Below is a variation of quick-sort where-in the pivot selection is based on calculating the average of the values of the highest and lowest numbers.
pivot = (high + low)/2
The pivot as such is usually a virtual one.
The below approach performs a pass on every iteration to determine the high and low values.
My understanding is that this approach requires a maximum of \$2*n*\log_2(n)\$.
The rationale is as follows :
Best case scenario would be one where the numbers are sorted and are sequential.
Eg: 1,2,3,4,5,6,7,8.
First run would yield \$\frac{1+8}{2}=4.5\$ which in turn can be rounded off to 4. Second run would then yield \$\frac{1+4}{2}=2.5\$ for the left sub-array and \$\frac{5+8}{2}=6.5\$ for the right sub-array and so on.
The worst case for the above would then be a sequence that doubles.
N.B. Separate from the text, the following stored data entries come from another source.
/-- The host die takes a block result (R71). -/
def blockResultMsg (mailbox result : Nat) (d : Dev) : Dev :=
  if d.md.hostReset then d
  else
    let d := d.takeMail .host mailbox
    match d.ld.session, d.ld.crossing.find? (fun p => p.1 % 2 == mailbox) with
    | some _, some (k, _) =>
      let d := { d with ld.crossing := d.ld.crossing.filter fun p => p.1 != k }
      if result == 0 then { d with ld.accepted := d.ld.accepted ++ [k] }.tryEnd
      else if result == 1 then { d with ld.toForward := d.ld.toForward ++ [(k, 2)] }
      else d.hostRecord 0x15
    | _, _ => d

/-! ### Load control and status (R546, R547) -/

/-- A load status (the table of load status). -/
def Dev.loadStatusMsg (d : Dev) (result code : Nat) : Dev :=
  d.sendMsg .field 2 ([0x81] ++ leBytes result 1 ++ leBytes (d.rn 0x30 2 0) 1 ++ leBytes code 1)

/-- Begin (R38, R547): accepted only in Dormant. -/
def controlBegin (msg : Bytes) (d : Dev) : Dev :=
  if d.md.fieldReset then d
  else
    let d := d.takeMail .field 2
    if d.mode != 0 then d.loadStatusMsg 2 0x1E
    else
      let d := (d.wr 0x30 1 0 1).wr 0x30 2 0 1
      let d := { d with
        ld.fBlocks := leAt msg 4 4, ld.fIdentity := leAt msg 8 8, ld.fSecurity := leAt msg 16 4
        ld.fDigest := slice msg 20 32, ld.fFailed := [], ld.fDone := [], ld.fIncidents := 0, ld.verifyAgain := false
        ld.lastCell := d.now, ld.endSeen := false }
      (d.raise 0 [0, 1, 0]).loadStatusMsg 0 0

/-- The host die's transient incidents carried by load control (R547). -/
def Dev.addHostTransient (d : Dev) (msg : Bytes) : Dev :=
  let n := leAt msg 52 2
  if n == 0 then d else ((d.add 0x8109 1 0 n).add 0x8109 3 0 n).wr 0x8109 5 0 d.devTime

/-- End (R73): phase verify. -/
def controlEnd (msg : Bytes) (d : Dev) : Dev :=
  if d.md.fieldReset then d
  else
    let d := d.takeMail .field 2
    if d.mode == 1 && d.rn 0x30 2 0 == 1 then
      ({ (d.addHostTransient msg) with ld.endSeen := true, ld.verifyAgain := false }.wr 0x30 2 0 2).loadStatusMsg 1 0
    else d

/-- Abort (R73, R547). -/
def controlAbort (msg : Bytes) (d : Dev) : Dev :=
  if d.md.fieldReset then d
  else
    let d := d.takeMail .field 2
    if d.mode == 1 then
      let d := d.addHostTransient msg
      let d := if byteAt msg 1 == 0x14 then d.lasting 0x8109 else d
      d.loadReset (some (byteAt msg 1)) true
    else d

/-- Rejoin (R58, R77). -/
def controlRejoin (msg : Bytes) (d : Dev) : Dev :=
  if d.md.fieldReset then d
  else
    let d := d.takeMail .field 2
    if d.md.fieldFw && leAt msg 8 8 == d.ld.fIdentity then
      let d := { (d.addHostTransient msg) with md.grace := none, md.hostAccepted := true }
      (d.raise 6 []).loadStatusMsg 0 0
    else (d.raise 7 []).loadStatusMsg 2 0x1F
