-- ==== Sys2Proof/Machine/Step.lean ====
section
/-! DEFINITION. One step: the command at the front of the queue is executed with the queue's rest; on an empty queue the
block idles (notes/assumptions/2.md). -/

namespace Sys2Proof.Machine

/-- One step of the block. -/
def step (s : State) : Host.Outcome State Fault Refusal :=
  match s.pending with
  | [] => .next s
  | c :: rest => exec c { s with pending := rest }

/-- `s` with the command that a word spells put at the front of its queue; the table gives bits to no row, so `s`. -/
def State.withFetchWord (s : State) (nbits w : Nat) : State :=
  match Sys2Proof.decodeTableWord nbits w with
  | some c => { s with pending := c :: s.pending }
  | none => s

end Sys2Proof.Machine
end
Effectively a sequence in the powers of 2.
Eg: 1,2,4,8,16,32,64,128,256,512....
However given that numbers are typically represented as byte(8), short(16), int(32), long(64), for a given datatype - Eg: integer, the maximum number in the worst case sequence would be : 2,147,483,648. So basically for an integer datatype, the sequence - 1,2,4,8,16,..., would reach a maximum of 2,147,483,648 after 30 steps after which the sequence must repeat.
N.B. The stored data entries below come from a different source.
-- ==== Sys2Proof/Certificates/Slice0/Obligations.lean ====
section
/-! DEFINITION. The statements about the model. A statement that names several commands says of each that the state answers
it with a next state, what that state holds, and what it leaves as it was. `s` is the state before, `t` the instant of the
command. -/

open Sys2Proof Sys2Proof.Machine

/-- A low level of at least 2 us on FRST_N puts the field die into reset: every element reads its Default, segments, engine, line engine, profiles and safety outputs are cleared, the barrier trains again, the host die keeps its CAN port. A low level on HRST_N does the same to the host die: its elements read their Defaults, no session and no request is left, and the motion side of the field die is as it was. A release with locked PLLs starts the die; without lock the die waits. (R51, R52, R55, R59, R516) -/
def Obligations.ResetOfADieLeavesItsDefaults : Prop :=
  (∀ (s : State) (t width : Nat),
    2 * us ≤ width →
    s.dev.md.fieldReset = false →
    s.dev.st.breath = none →
    RunsKeep (.frstNLow t width) s fun e =>
      e.md.fieldReset = true ∧ e.md.fieldFw = false ∧ e.md.hostReset = s.dev.md.hostReset ∧
      FieldDefaults e ∧ e.segs = [] ∧ e.eng = {} ∧ e.line = {} ∧ e.prof = {} ∧ e.safe = {} ∧
      e.bar.link = 0 ∧ e.bar.training = true ∧ e.hcan = s.dev.hcan) ∧
  (∀ (s : State) (t ssc plls up down : Nat),
    s.dev.md.fieldReset = true →
    plls % 8 = 7 →
    RunsKeep (.frstNRelease t ssc plls up down) s fun e =>
      e.md.fieldReset = false ∧ e.ld.rollback = rollbackOf s.nv ∧ e.clk.straps = (ssc, up, down) ∧
      e.rd 0x20 7 0 = (rollbackOf s.nv : Int) ∧ SameCan s.dev e) ∧
  (∀ (s : State) (t ssc plls up down : Nat),
    s.dev.md.fieldReset = true →
    plls % 8 ≠ 7 →
    RunsKeep (.frstNRelease t ssc plls up down) s fun e =>
      e.md = s.dev.md ∧ e.clk.fieldWait = some (ssc, up, down) ∧ SameRegs [] s.dev e ∧ SameHostRegs [] s.dev e ∧ SameMotion s.dev e) ∧
  (∀ (s : State) (t width : Nat),
    2 * us ≤ width →
    s.dev.md.hostReset = false →
    RunsKeep (.hrstNLow t width) s fun e =>
      e.md.hostReset = true ∧ e.md.hostFw = false ∧ e.ld.session = none ∧ e.ob.outstanding = [] ∧
      HostDefaults e ∧ e.bar.link = 0 ∧ e.bar.training = true ∧
      e.md.fieldReset = s.dev.md.fieldReset ∧ SameMotion s.dev e) ∧
  (∀ (s : State) (t width : Nat),
    width < us →
    RunsKeep (.frstNLow t width) s fun e => e = s.dev.advance t) ∧
  (∀ (s : State) (t width : Nat),
    width < us →
    RunsKeep (.hrstNLow t width) s fun e => e = s.dev.advance t) ∧
  (∀ (s : State) (t : Nat),
    s.dev.md.hostReset = true →
    RunsKeep (.hrstNRelease t true) s fun e =>
      e.md = { s.dev.md with hostReset := false } ∧ SameRegs [] s.dev e ∧ SameHostRegs [] s.dev e ∧ SameMotion s.dev e) ∧
  (∀ (s : State) (t : Nat),
    s.dev.md.hostReset = true →
    RunsKeep (.hrstNRelease t false) s fun e =>
      e.md = s.dev.md ∧ e.clk.hostWait = true ∧ SameRegs [] s.dev e ∧ SameHostRegs [] s.dev e ∧ SameMotion s.dev e)

/-- When the self-tests at power-up end with a passing Judge, the Judge is running and the active blade is A where A passed, otherwise B where B passed, otherwise none; each blade that failed raises event 82h. A Judge that failed leaves arbitration lost with event 85h. (R288, R289, R290) -/
def Obligations.PowerUpSelfTestsChooseTheActiveBlade : Prop :=
  (∀ (s : State) (t bitsA bitsB : Nat),
    s.dev.md.fieldReset = false →
    s.dev.rn 0x9020 2 0 = 0 →
    RunsKeep (.powerUpSelfTestComplete t true bitsA bitsB) s fun e =>
      e.rn 0x9020 2 0 = 1 ∧ (bitsA = 0 → e.rn 0x9020 1 0 = 0 ∧ e.rn 0x9030 1 0 = 4) ∧
      (bitsA ≠ 0 → bitsB = 0 → e.rn 0x9020 1 0 = 1 ∧ e.rn 0x9031 1 0 = 4) ∧
      (bitsA ≠ 0 → bitsB ≠ 0 → e.rn 0x9020 1 0 = 0xFF) ∧
      (bitsA ≠ 0 → Raised s.dev e 0x82 (leBytes 0 1)) ∧ (bitsB ≠ 0 → Raised s.dev e 0x82 (leBytes 1 1))) ∧
  (∀ (s : State) (t bitsA bitsB : Nat),
    s.dev.md.fieldReset = false →
    s.dev.rn 0x9020 2 0 = 0 →
    RunsKeep (.powerUpSelfTestComplete t false bitsA bitsB) s fun e => e.rn 0x9020 2 0 = 2 ∧ Raised s.dev e 0x85 [])

/-- A training that completes brings the barrier up: sequence numbers restart at 0 in both directions, 8110h:1 reads 1, FieldState reads 00h and event 20h is raised. A training that fails is counted and repeated; the third failure in a row marks the barrier down with event 22h; while it is down a new training begins when its timer ends and is counted in 8110h:2. (R15, R24, R52) -/
def Obligations.BarrierTrainingBringsTheLinkUpOrDown : Prop :=
  (∀ (s : State) (t : Nat),
    s.dev.bar.training = true →
    s.dev.md.hostReset = false →
    s.dev.md.fieldReset = false →
    RunsKeep (.trainingComplete t) s fun e =>
      e.bar.link = 1 ∧ e.bar.training = false ∧ e.bar.fails = 0 ∧ e.bar.host.next = 0 ∧ e.bar.field.next = 0 ∧
      e.bar.host.expected = 0 ∧ e.bar.field.expected = 0 ∧ e.rn 0x8110 1 0 = 1 ∧ e.hrd 0x30 10 0 = 0 ∧
      Raised s.dev e 0x20 [0] ∧ SameMotion s.dev e ∧ SameRegs [(0x8110, 1)] s.dev e) ∧
  (∀ (s : State) (t : Nat),
    s.dev.bar.training = true →
    s.dev.bar.link ≠ 2 →
    s.dev.bar.fails + 1 < 3 →
    RunsKeep (.trainingTimeout t) s fun e =>
      e.bar = { s.dev.bar with fails := s.dev.bar.fails + 1 } ∧
      (s.dev.md.fieldReset = false → e.rd 0x8110 2 0 = ((sat32 (s.dev.rn 0x8110 2 0 + 1) : Nat) : Int)) ∧
      SameRegs [(0x8110, 2)] s.dev e ∧ SameHostRegs [] s.dev e ∧ SameMotion s.dev e) ∧
  (∀ (s : State) (t : Nat),
    s.dev.bar.training = true →
    s.dev.bar.link ≠ 2 →
    s.dev.bar.fails = 2 →
    s.dev.md.fieldReset = false →
    RunsKeep (.trainingTimeout t) s fun e =>
      e.bar.link = 2 ∧ e.bar.training = false ∧ e.bar.fails = 0 ∧ e.rn 0x8110 1 0 = 2 ∧ Raised s.dev e 0x22 [] ∧
      SameRegs [(0x8110, 1)] s.dev e ∧ SameHostRegs [(0x30, 10)] s.dev e ∧ SameMotion s.dev e) ∧
  (∀ (s : State) (t : Nat),
    s.dev.bar.link = 2 →
    s.dev.bar.training = false →
    RunsKeep (.retrainTimer t) s fun e =>
      e.bar = { s.dev.bar with training := true } ∧
      (s.dev.md.fieldReset = false → e.rd 0x8110 2 0 = ((sat32 (s.dev.rn 0x8110 2 0 + 1) : Nat) : Int)) ∧
      SameRegs [(0x8110, 2)] s.dev e ∧ SameHostRegs [] s.dev e ∧ SameMotion s.dev e)

/-- When the barrier is up and no field Heartbeat arrives within 4 ms, elements 1 to 9 of 0030h read their Default at the host die. When the barrier has been down for 1 s, FieldState reads 02h. The hold time that the host die reports at Prepare stands in 0030h:9 and goes into event 25h. (R548, R52, R53) -/
def Obligations.HostDieJudgesAnAbsentFieldDie : Prop :=
  (∀ (s : State) (t : Nat),
    s.dev.bar.fieldDue = true →
    s.dev.bar.link = 1 →
    s.dev.bar.since + 4 * ms ≤ t →
    s.dev.bar.host.started = false →
    s.dev.md.hostReset = false →
    RunsKeep (.fieldHeartbeatWait t) s fun e =>
      (∀ k ∈ List.range 9, e.hrd 0x30 (k + 1) 0 = dfltNum 0x30 (k + 1)) ∧ e.md.fieldReported = false ∧
      SameHostRegs ((List.range 9).map fun k => (0x30, k + 1)) s.dev e ∧ SameRegs [] s.dev e ∧ SameMotion s.dev e) ∧
  (∀ (s : State) (t x : Nat),
    s.dev.bar.downAt = some x →
    x + sec ≤ t →
    s.dev.bar.link ≠ 1 →
    s.dev.md.hostReset = false →
    s.dev.md.fieldHeld = false →
    RunsKeep (.fieldHeldTimer t) s fun e =>
      e.md.fieldHeld = true ∧ e.hrd 0x30 10 0 = 2 ∧ SameHostRegs [(0x30, 10)] s.dev e ∧ SameRegs [] s.dev e ∧ SameMotion s.dev e) ∧
  (∀ (s : State) (t holdMs : Nat),
    s.dev.md.fieldReset = false →
    RunsKeep (.resetHoldReport t holdMs) s fun e =>
      e.rd 0x30 9 0 = ((holdMs % 2 ^ 32 : Nat) : Int) ∧ Raised s.dev e 0x25 (leBytes holdMs 4) ∧ SameRegs [(0x30, 9)] s.dev e ∧
      SameHostRegs [] s.dev e ∧ SameMotion s.dev e)

/-- With the barrier up and room in the window, a cell slot of a die with nothing to resend sends its pending Heartbeat; with no Heartbeat, the next cell of the oldest message; with no message, an Idle cell. The cell carries the next sequence number and acknowledges the last cell delivered; a cell that is not Idle is held until it is acknowledged. A held cell that was not acknowledged within 20 us becomes due for its one resend. (R16, R19, R28, R30) -/
def Obligations.BarrierSenderPicksItsNextCell : Prop :=
  (∀ (s : State) (t : Nat) (die : Die),
    s.dev.bar.link = 1 →
    s.dev.inReset die = false →
    (s.dev.bd die).ctl = [] →
    (s.dev.bd die).idleAgain = [] →
    (s.dev.bd die).held = [] →
    (s.dev.bd die).hb = none →
    (s.dev.bd die).queue = [] →
    RunsKeep (.cellSlot t die) s fun e =>
      e.out = s.dev.out ++ [.cell die (cellBytes 0 0 (s.dev.bd die).next (((s.dev.bd die).expected + 65535) % 65536) [])] ∧
      (e.bd die).next = ((s.dev.bd die).next + 1) % 65536 ∧ (e.bd die).held = [] ∧ SameRegs [] s.dev e ∧ SameHostRegs [] s.dev e ∧
      SameMotion s.dev e) ∧
  (∀ (s : State) (t : Nat) (die : Die) (p : Bytes),
    s.dev.bar.link = 1 →
    s.dev.inReset die = false →
    (s.dev.bd die).ctl = [] →
    (s.dev.bd die).idleAgain = [] →
    (s.dev.bd die).held = [] →
    (s.dev.bd die).hb = some p →
    RunsKeep (.cellSlot t die) s fun e =>
      e.out = s.dev.out ++ [.cell die (cellBytes 2 0 (s.dev.bd die).next (((s.dev.bd die).expected + 65535) % 65536) p)] ∧
      (e.bd die).hb = none ∧ (e.bd die).held.map HeldCell.seq = [(s.dev.bd die).next] ∧ SameRegs [] s.dev e ∧
      SameHostRegs [] s.dev e ∧ SameMotion s.dev e) ∧
  (∀ (s : State) (t : Nat) (die : Die) (m : TxMsg) (c : Bytes) (cs : List Bytes),
    s.dev.bar.link = 1 →
    s.dev.inReset die = false →
    (s.dev.bd die).ctl = [] →
    (s.dev.bd die).idleAgain = [] →
    (s.dev.bd die).held = [] →
    (s.dev.bd die).hb = none →
    nextMsg (s.dev.bd die).queue = some m →
    m.rest = c :: cs →
    RunsKeep (.cellSlot t die) s fun e =>
      e.out = s.dev.out ++ [.cell die (cellBytes 16 (m.mbx + (if m.sent = [] then 16 else 0) + (if cs = [] then 32 else 0))
        (s.dev.bd die).next (((s.dev.bd die).expected + 65535) % 65536) c)] ∧
      (e.bd die).held.map HeldCell.seq = [(s.dev.bd die).next] ∧ SameRegs [] s.dev e ∧ SameHostRegs [] s.dev e ∧ SameMotion s.dev e) ∧
  (∀ (s : State) (t seq : Nat) (die : Die) (c : HeldCell),
    c ∈ (s.dev.bd die).held →
    c.seq = seq →
    c.resent = false →
    c.sentAt + 20 * us ≤ t →
    RunsKeep (.cellAckTimeout t die seq) s fun e =>
      ({ c with due := true } : HeldCell) ∈ (e.bd die).held ∧ (e.bd die).held.length = (s.dev.bd die).held.length ∧
      SameRegs [] s.dev e ∧ SameHostRegs [] s.dev e ∧ SameMotion s.dev e)

/-- A cell whose CRC does not match is answered with a NAK for the sequence number expected, once, and changes no element. When the resent cell does not come within 20 us at the field die, the incident is lasting: 8100h:2 and 8100h:4 count it, event 21h is raised and the barrier trains again. A good Heartbeat cell in sequence with a new count starts the silence test of the die that takes it. (R20, R22, R26, R31, R46) -/
def Obligations.BarrierReceiverChecksCells : Prop :=
  (∀ (s : State) (t : Nat) (die : Die) (cell : Bytes),
    s.dev.now ≤ t →
    s.dev.bar.link = 1 →
    s.dev.inReset die = false →
    leAt cell 60 4 ≠ crc32 (cell.take 60) →
    (s.dev.bd die).nak = none →
    RunsKeep (.receiveCell t die true cell) s fun e =>
      (e.bd die).nak = some ((s.dev.bd die).expected, t) ∧ (e.bd die).ctl = (s.dev.bd die).ctl ++ [(1, (s.dev.bd die).expected)] ∧
      (e.bd die).expected = (s.dev.bd die).expected ∧ SameRegs [] s.dev e ∧ SameHostRegs [] s.dev e ∧ SameMotion s.dev e) ∧
  (∀ (s : State) (t : Nat) (cell : Bytes),
    s.dev.now ≤ t →
    s.dev.bar.link = 1 →
    s.dev.md.fieldReset = false →
    cell.length = 64 →
    leAt cell 60 4 = crc32 (cell.take 60) →
    leAt cell 2 2 = s.dev.bar.field.expected →
    s.dev.bar.field.reorder = [] →
    s.dev.bar.field.nak = none →
    byteAt cell 0 = 2 →
    byteAt cell 1 = 0 →
    allZero ((slice cell 6 54).drop 5) = true →
    s.dev.bar.field.hbLast ≠ some (leAt (slice cell 6 54) 0 4) →
    RunsKeep (.receiveCell t .field true cell) s fun e =>
      e.bar.field.started = true ∧ e.bar.field.silent = false ∧ e.bar.field.hbAt = t ∧
      e.bar.field.expected = (s.dev.bar.field.expected + 1) % 65536 ∧ SameRegs [(0x30, 8)] s.dev e ∧ SameMotion s.dev e) ∧
  (∀ (s : State) (t n x : Nat),
    s.dev.bar.link = 1 →
    s.dev.md.fieldReset = false →
    s.dev.bar.field.nak = some (n, x) →
    x + 20 * us ≤ t →
    s.dev.mode ≠ 1 →
    RunsKeep (.nakWaitTimeout t .field) s fun e =>
      e.bar.link = 0 ∧ e.bar.training = true ∧ e.bar.lasting = true ∧
      e.rd 0x8100 2 0 = ((sat32 (s.dev.rn 0x8100 2 0 + 1) : Nat) : Int) ∧
      e.rd 0x8100 4 0 = ((sat32 (s.dev.rn 0x8100 4 0 + 1) : Nat) : Int) ∧ Raised s.dev e 0x21 [] ∧ SameMotion s.dev e ∧
      SameRegs [(0x8100, 2), (0x8100, 4), (0x8100, 6), (0x8110, 1), (0x8110, 2)] s.dev e)

/-- The firmware of a die that is out of reset puts a Heartbeat with the next count and its mode byte before its sender. The field die that finds no good Heartbeat for 3 ms raises event 23h, reads 0030h:8 as 02h and no longer counts the host as accepted; in Dormant, Prepare and Safe-hold nothing else changes and no grace timer starts, in Run and Ride-through the grace timer of 0030h:7 starts. The host die takes the silence of the field die likewise and keeps its elements. (R26, R37, R46, R55, R56) -/
def Obligations.HeartbeatsTellEachDieOfItsPartner : Prop :=
  (∀ (s : State) (t : Nat) (die : Die),
    s.dev.inReset die = false →
    s.dev.bar.link = 1 →
    die = .field → s.dev.md.fieldFw = true →
    RunsKeep (.heartbeatSend t die) s fun e =>
      (e.bd die).hbCount = ((s.dev.bd die).hbCount + 1) % 2 ^ 32 ∧
      (e.bd die).hb = some (leBytes (((s.dev.bd die).hbCount + 1) % 2 ^ 32) 4 ++ leBytes (s.dev.modeByte die) 1) ∧
      SameRegs [] s.dev e ∧ SameHostRegs [] s.dev e ∧ SameMotion s.dev e) ∧
  (∀ (s : State) (t : Nat),
    s.dev.md.fieldReset = false →
    s.dev.bar.field.started = true →
    s.dev.bar.field.silent = false →
    s.dev.bar.field.hbAt + 3 * ms ≤ t →
    s.dev.mode = 0 ∨ s.dev.mode = 2 ∨ s.dev.mode = 5 →
    RunsKeep (.heartbeatSilenceCheck t .field) s fun e =>
      e.rd 0x30 8 0 = 2 ∧ e.md = { s.dev.md with hostAccepted := false } ∧ Raised s.dev e 0x23 [] ∧ SameRegs [(0x30, 8)] s.dev e ∧
      SameHostRegs [] s.dev e ∧ SameMotion s.dev e) ∧
  (∀ (s : State) (t : Nat),
    s.dev.now ≤ t →
    s.dev.md.fieldReset = false →
    s.dev.bar.field.started = true →
    s.dev.bar.field.silent = false →
    s.dev.bar.field.hbAt + 3 * ms ≤ t →
    s.dev.mode = 3 ∨ s.dev.mode = 4 →
    s.dev.rn 0x30 7 0 ≠ 0 →
    RunsKeep (.heartbeatSilenceCheck t .field) s fun e =>
      e.rd 0x30 8 0 = 2 ∧ e.md = { s.dev.md with hostAccepted := false, grace := some (t + s.dev.rn 0x30 7 0 * ms) } ∧
      Raised s.dev e 0x23 [] ∧ SameRegs [(0x30, 8)] s.dev e ∧ SameMotion s.dev e) ∧
  (∀ (s : State) (t : Nat),
    s.dev.md.hostReset = false →
    s.dev.bar.host.started = true →
    s.dev.bar.host.silent = false →
    s.dev.bar.host.hbAt + 3 * ms ≤ t →
    RunsKeep (.heartbeatSilenceCheck t .host) s fun e =>
      e.bar.host.silent = true ∧ SameRegs [] s.dev e ∧ SameHostRegs [] s.dev e ∧ SameMotion s.dev e ∧ e.md = s.dev.md)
To illustrate the same with a byte (unsigned), the sequence would look something like this :
1,2,4,8,16,32,64,128,256,1,2,4,8,16,32,64,128,256,1,2,4,8,16,32,64,128,256,..
simply because the byte can't hold more than 256 (unsigned)...
As such in case of worst case input as well, the approach : (high+low)/2 would still only have to deal with a depth of log2(n) because the numbers would repeat.
Although above would not hold where the number of elements in the array is small compared to the datatype itself... Eg: 10% of the total capacity, where in it's still possible to induce worst-case scenarios for the given data-set, for data-sets with sizes comparable to the maximum value supported by the data-type, the approach would work.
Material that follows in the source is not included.